- Coat of arms of Ireland
- Court: Supreme Court of Ireland
- Full case name: Meadows v Minister for Justice, Equality, and Law Reform
- Decided: 21 January 2010
- Citations: [2010] IESC 3; [2010] 2 IR 701; [2011] 2 ILRM 157

Case history
- Appealed from: Gilligan J (High Court) 4 November 2003

Court membership
- Judges sitting: Murray CJ, Kearns P, Denham J, Hardiman J, Fennelly J.

Case opinions
- Decision by: Murray CJ
- Concurrence: Fennelly J, Denham J, and Murray CJ
- Dissent: Hardiman J and Kearns P

Keywords
- judicial review; Proportionality (law); Immigration; Female genital mutilation;

= Meadows v Minister for Justice, Equality and Law Reform =

Irish Supreme Court case

In the case of Meadows v Minister for Justice, Equality, and Law Reform [2010] IESC 3; [2010] 2 IR 701; [2011] 2 ILRM 157, the Supreme Court of Ireland found that the proportionality test should be used when reviewing administrative actions that implicate fundamental rights protected by both the Irish Constitution and the European Convention on Human Rights. While the case concerned an application for judicial review of an asylum decision, the decision was described as carrying “implications for the whole body of Irish administrative law”.

== Background ==
The appellant in the case, Ms Meadows, was a Nigerian national who had sought refugee status. According to the appellant, she faced threats to her life in Nigeria and also feared being forced into an arranged marriage and being subjected to female genital mutilation (FGM) against her will. Ms Meadows was unsuccessful in her claim of refugee status and subsequently the Refugee Appeals Tribunal found that Ms Meadows was not a refugee within the meaning of section 2 the Refugee Act 1996 as amended, affirming the prior decision. While the Tribunal accepted that FGM constituted torture, the Tribunal found that the appellant had not “established a credible connection between her circumstances, on the one hand, and forced marriage and FGM on the other”.

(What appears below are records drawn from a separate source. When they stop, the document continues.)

/-- Settles O30: the frame of the mask, or those of the read-modify-write that sets the bit. -/
theorem clearWritesOne : Obligations.ClearWritesOne := by
  intro P s t
  have hmask (j : BitPos) : (mask P.bitRxReady).getLsbD j = decide (j = P.bitRxReady) := mask_getLsbD _ j
  have hset (j : BitPos) : (sampledByte s 8 ||| mask P.bitRxReady).getLsbD j
      = ((sampledByte s 8).getLsbD j || decide (j = P.bitRxReady)) := set_getLsbD _ _ j
  cases hf : P.pollClearForm with
  | clearByWrite =>
    have hframes := framesOf_clearReady_write hf s
    refine ⟨mask P.bitRxReady, by rw [hframes]; rfl, ?_, fun j hj => ?_, fun _ => hframes, fun h => by cases h⟩
    · rw [hmask, decide_eq_true rfl]
    · rw [hmask, decide_eq_false hj, if_pos rfl]
  | clearBySetbit =>
    have hframes := framesOf_clearReady_setbit hf s
    refine ⟨_, by rw [hframes]; rfl, ?_, fun j hj => ?_, fun h => (by cases h), fun _ => hframes⟩
    · rw [hset, decide_eq_true rfl, Bool.or_true]
    · rw [hset, decide_eq_false hj, Bool.or_false, if_neg (by decide)]

end Sys2Proof.Proofs
end

section
/-! PROOFS. The data-rate law (42_radio_control R124). A slave that is a register file is followed through an operation by the
byte that one of its registers holds: what the byte answers (`Serves`), and what it becomes (`Updates`). -/

namespace Sys2Proof.Proofs

open Sys2Proof.Machine Sys2Proof.Safety Sys2Proof.Laws

/-! ### A register file in front of the block -/

/-- F1 drives the samples of `s` while the given frames pass, and its register `a` holds the byte `v`. -/
def Serves (a : RegAddr) (v : Byte) (s : State) (frames : List (List Byte)) : Prop :=
  ∃ m, DrivesPassive m s frames ∧ (m.read a).getD 0 0 = v

theorem answer_length (m : PassiveFile) (cmd : Byte) (n : Nat) : (m.answer cmd n).length = n + 1 := by
  simp [PassiveFile.answer]

/-- After a frame F1 goes on with the file that the frame leaves (95_test_vectors, F1). -/
theorem drivesPassive_after {m : PassiveFile} {s : State} {cmd : Byte} {data : List Byte} {rest : List (List Byte)}
    (h : DrivesPassive m s ((cmd :: data) :: rest)) (T : Nat) :
    DrivesPassive (m.after cmd data) (afterFrame T cmd data s) rest := by
  have hlevels : levelsOf (m.answers ((cmd :: data) :: rest))
      = levelsOf (m.answer cmd data.length) ++ levelsOf ((m.after cmd data).answers rest) := List.flatMap_append
  have hlen : (levelsOf (m.answer cmd data.length)).length = 8 * (data.length + 1) := by
    rw [levelsOf_length, answer_length]
  intro k hk
  have hs := h (8 * (data.length + 1) + k) (by rw [hlevels, List.length_append, hlen]; omega)
  rw [hlevels, ← hlen, List.getElem?_append_right (Nat.le_add_right ..), Nat.add_sub_cancel_left, hlen] at hs
  rw [sample_afterFrame, hs]

/-- A read frame samples the byte held, and leaves it. -/
theorem Serves.read {a : RegAddr} {v : Byte} {s : State} {rest : List (List Byte)}
    (h : Serves a v s ([cmdR (regByte a), 0] :: rest)) (T : Nat) :
    sampledByte s 8 = v ∧ Serves a v (afterRead T (cmdR (regByte a)) 1 s) rest := by
  obtain ⟨m, hd, rfl⟩ := h
  have hm := drivesPassive_after hd T
  rw [after_read] at hm
  refine ⟨sampledByte_of_drives hd 1 ?_, m, hm, rfl⟩
  simp [PassiveFile.answers, answer_read]

/-- A write frame leaves the byte written. -/
theorem Serves.write {a : RegAddr} {v w : Byte} {s : State} {rest : List (List Byte)}
    (h : Serves a v s ([cmdW (regByte a), w] :: rest)) (T : Nat) :
    Serves a w (afterFrame T (cmdW (regByte a)) [w] s) rest := by
  obtain ⟨m, hd, -⟩ := h
  exact ⟨_, drivesPassive_after hd T, by rw [read_after_write]; rfl⟩

/-- From `s` to `t` frames passed, after which the register `a` of F1 holds `f` of the byte it held before. -/
structure Updates (T : Nat) (a : RegAddr) (f : Byte → Byte) (s t : State) : Prop where
  ran : ∃ es, Ran T wireEvent s t es
  serves : ∀ v rest, Serves a v s (framesOf (newEvents s t) ++ rest) → Serves a (f v) t rest

/-- The frames of two runs are those of both. -/
theorem framesOf_newEvents_trans {T : Nat} {ok : Event → Bool} {s t u : State} {es fs : List Event}
    (h : Ran T ok s t es) (k : Ran T ok t u fs) :
    framesOf (newEvents s u) = framesOf (newEvents s t) ++ framesOf (newEvents t u) := by
  rw [(h.trans k).newEvents, h.newEvents, k.newEvents, h.framesOf_append]

theorem Updates.trans {T : Nat} {a : RegAddr} {f g : Byte → Byte} {s t u : State} (h : Updates T a f s t)
    (k : Updates T a g t u) : Updates T a (fun v => g (f v)) s u := by
  obtain ⟨⟨es, hr⟩, hs⟩ := h
  obtain ⟨⟨fs, kr⟩, ks⟩ := k
  refine ⟨⟨_, hr.trans kr⟩, fun v rest hv => ks _ _ (hs v _ ?_)⟩
  rwa [framesOf_newEvents_trans hr kr, List.append_assoc] at hv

In response to a letter from the Minister for Justice giving notice of a proposed deportation order, counsel for the appellant made representations to the Minister, arguing that her removal would contravene Article 3 of the European Convention on Human Rights. The letter emphasised the request to be permitted to submit expert evidence on Nigeria that outlined the likelihood of subjection to FGM. The Minister's letter had confined itself to stating that he was satisfied that the provisions of section 5 (prohibition of refoulement) of the Refugee Act 1996 had been complied with. Without communicating further with the appellant or her legal representatives, the Minister made a formal deportation order.

The appellant sought judicial review of the deportation decision in the High Court. In order to be granted judicial review of the decision, “substantial grounds” would have to be established. There was “a point of contention” as regards the appropriate means by which grounds for review could be assessed. While some judges had considered applications for leave to challenge administrative decisions under the standard of “anxious scrutiny”, other judges had applied the standard of unreasonableness as laid down in O'Keeffe v An Bord Pleanála [1993] 1 IR 3. The High Court refused Ms Meadow's application for leave, but certified a point of law to the Supreme Court. The question was put: “In determining the reasonableness of an administrative decision which affects or concerns constitutional rights or fundamental rights, is it correct to apply the standard as set out in O'Keeffe v An Bord Pleanála?”

== Supreme Court ==
The question certified to the Supreme Court was much broader than Ms Meadow's application for leave. The decision would have relevance “to all administrative decisions, not just those in the field of immigration and asylum, and all constitutional or fundamental rights, not just those which might have been implicated in the instant case”. The decision of the Supreme Court was reached in a three to two majority decision, with the majority of the Court rejecting the “anxious scrutiny” standard and finding that proportionality was relevant to the assessment of reasonableness of administrative decisions affecting fundamental rights.

Following an assessment of the standards of review of administrative decisions in Ireland, Denham J asserted that where “fundamental rights are in issue, such rights form part of the constitutional jurisdiction of the court in which a reasonable decision is required to be made and, if made, analysed”. In considering the facts of Ms Meadow's appeal, Fennelly J referred to the absence of a reference in the decision of the Minister to relevant material concerning the prevalence of FGM in Nigeria. According to Fennelly J, “the difficulty posed by the form of the Minister’s decision is not merely his failure to provide reason for his decision, though that is undoubtedly the case, but that the decision is defective as a result”.